-- ==== Sys2Proof/Machine/State.lean ====
section
/-! DEFINITION. State: everything spec/10_state.md R30 gives the block, the result port (R260), and the schedule that
stands for the parameters of the step relation (R30, R80; log entry 1). Plain data throughout. -/

namespace Sys2Proof.Machine

/-- PHASE (R32): the progress of the decoder through a frame. -/
inductive Phase where
  /-- 0: no DECODE in progress -/
  | idle
  /-- 1: awaiting `'$'` -/
  | hunt
  /-- 2: `'$'` seen, awaiting `'M'` -/
  | gotS
  /-- 3: `'$','M'` seen, awaiting an accepted direction byte -/
  | gotM
  /-- 4: marker found, awaiting the length byte -/
  | len
  /-- 5: awaiting the code byte -/
  | code
  /-- 6: awaiting payload byte DEC_CNT of DEC_LEN -/
  | payload
  /-- 7: awaiting the checksum byte -/
  | chk
  deriving DecidableEq, Repr

/-- ERR (R43, R300): the outcome of the last operation that records one. Codes 6 to 15 are never written, so they have no
constructor (log entry 8). -/
inductive ErrKind where
  /-- 0 -/
  | ok
  /-- 1 -/
  | checksumMismatch
  /-- 2 -/
  | timeout
  /-- 3 -/
  | malformedSequence
  /-- 4 -/
  | streamUnavailable
  /-- 5 -/
  | lengthOverflow
  deriving DecidableEq, Repr

/-- An item of RXQ (R48): a received byte, or the end of the stream. -/
inductive RxItem where
  | byte (b : Byte)
  | eos
  deriving DecidableEq, Repr

/-- One event (R14, R307): a step of one agent, or the stream-error input. -/
inductive Event where
  /-- HOST issues this command word (R110). -/
  | host (w : Word)
  /-- DECODER takes its step, if it has one (R161). -/
  | decoder
  /-- TRANSPORT sends the head byte of TXQ, if there is one (R49). -/
  | send
  /-- TRANSPORT appends an item to RXQ (R48). -/
  | receive (x : RxItem)
  /-- TRANSPORT fires the stream-error input (R304). -/
  | streamError
  deriving DecidableEq, Repr

/-- The contents of a byte-addressed store: (offset, byte) cells in rising order of offset, none of them 0x00, which is
what an unlisted offset reads as (R38: reset contents all 0x00; log entry 10). -/
structure Memory where
  cells : List Host.Cell
  deriving DecidableEq, Repr

/-- The state of the block. -/
structure State where
  /-- PHASE, 3 bits (R32) -/
  phase : Phase
  /-- DEC_LEN (R33) -/
  decLen : Byte
  /-- DEC_CODE (R34) -/
  decCode : Byte
  /-- DEC_DIR (R35) -/
  decDir : Byte
  /-- DEC_CNT (R36) -/
  decCnt : Byte
  /-- DEC_CSUM (R37) -/
  decCsum : Byte
  /-- DEC_BUF, offsets 0 to 254 (R38, R70) -/
  decBuf : Memory
  /-- ENC_FIELDS (R39) -/
  encFields : Vector Half 127
  /-- RX_FIELDS (R40) -/
  rxFields : Vector Half 127
  /-- RX_CODE (R41) -/
  rxCode : Byte
  /-- RX_LEN (R41) -/
  rxLen : Byte
  /-- RX_DIR (R41) -/
  rxDir : Byte
  /-- RX_TAIL (R41) -/
  rxTail : Byte
  /-- ERR, 4 bits (R43) -/
  err : ErrKind
  /-- UNKNOWN (R44) -/
  unknown : Bool
  /-- SHORT (R44) -/
  short : Bool
  /-- ODD (R44) -/
  odd : Bool
  /-- F_ILLEGAL (R45) -/
  fIllegal : Bool
  /-- F_REENTRY (R45) -/
  fReentry : Bool
  /-- CFG.ACCEPT, 2 bits (R46) -/
  cfgAccept : AcceptMode
  /-- CFG.ENCDIR (R47) -/
  cfgEncdir : Direction
  /-- RXQ, head first (R48) -/
  rxq : List RxItem
  /-- TXQ, head first (R49) -/
  txq : List Byte
  /-- The result port: the value the last command placed there, if it placed one (R260, R340; log entry 4) -/
  resultPort : Option Word
  /-- The MODEL's own field: the events still to come, next first (log entry 1) -/
  events : List Event
  deriving DecidableEq, Repr

/-- Why the machine itself stops. No error of the spec does: those are next states with ERR or a fault bit written (R309). -/
inductive Fault where
  /-- Raised by the decoder in phase PAYLOAD when DEC_CNT is an offset DEC_BUF does not have (R38, R70: offsets 0 to 254).
  No reachable state does so (R36). Safe: the model stops where the spec describes nothing (log entry 9). -/
  | noSuchOffset (offset : Nat)
  deriving DecidableEq, Repr

/-- Why an instruction has no outcome. -/
inductive Refusal where
  /-- Raised by an arm of `exec` for an instruction that has no meaning yet; no arm does so now. Safe. -/
  | notModelled (mnemonic : String)
  deriving DecidableEq, Repr

/-- ResetState() (R340), also the state at power-on (R341), with no event scheduled. -/
def State.reset : State where
  phase := .idle
  decLen := 0x00
  decCode := 0x00
  decDir := 0x00
  decCnt := 0x00
  decCsum := 0x00
  decBuf := ⟨[]⟩
  encFields := Vector.replicate 127 0x0000
  rxFields := Vector.replicate 127 0x0000
  rxCode := 0x00
  rxLen := 0x00
  rxDir := 0x00
  rxTail := 0x00
  err := .ok
  unknown := false
  short := false
  odd := false
  fIllegal := false
  fReentry := false
  cfgAccept := Config.acceptReset
  cfgEncdir := Config.encdirReset
  rxq := []
  txq := []
  resultPort := none
  events := []

end Sys2Proof.Machine
end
————
Since only part of the listing is wanted, copy exactly the lines from the one holding "err : ErrKind" to the one holding "first (R49) -/", both included.

• _Written solution_
  err : ErrKind
  /-- UNKNOWN (R44) -/
  unknown : Bool
  /-- SHORT (R44) -/
  short : Bool
  /-- ODD (R44) -/
  odd : Bool
  /-- F_ILLEGAL (R45) -/
  fIllegal : Bool
  /-- F_REENTRY (R45) -/
  fReentry : Bool
  /-- CFG.ACCEPT, 2 bits (R46) -/
  cfgAccept : AcceptMode
  /-- CFG.ENCDIR (R47) -/
  cfgEncdir : Direction
  /-- RXQ, head first (R48) -/
  rxq : List RxItem
  /-- TXQ, head first (R49) -/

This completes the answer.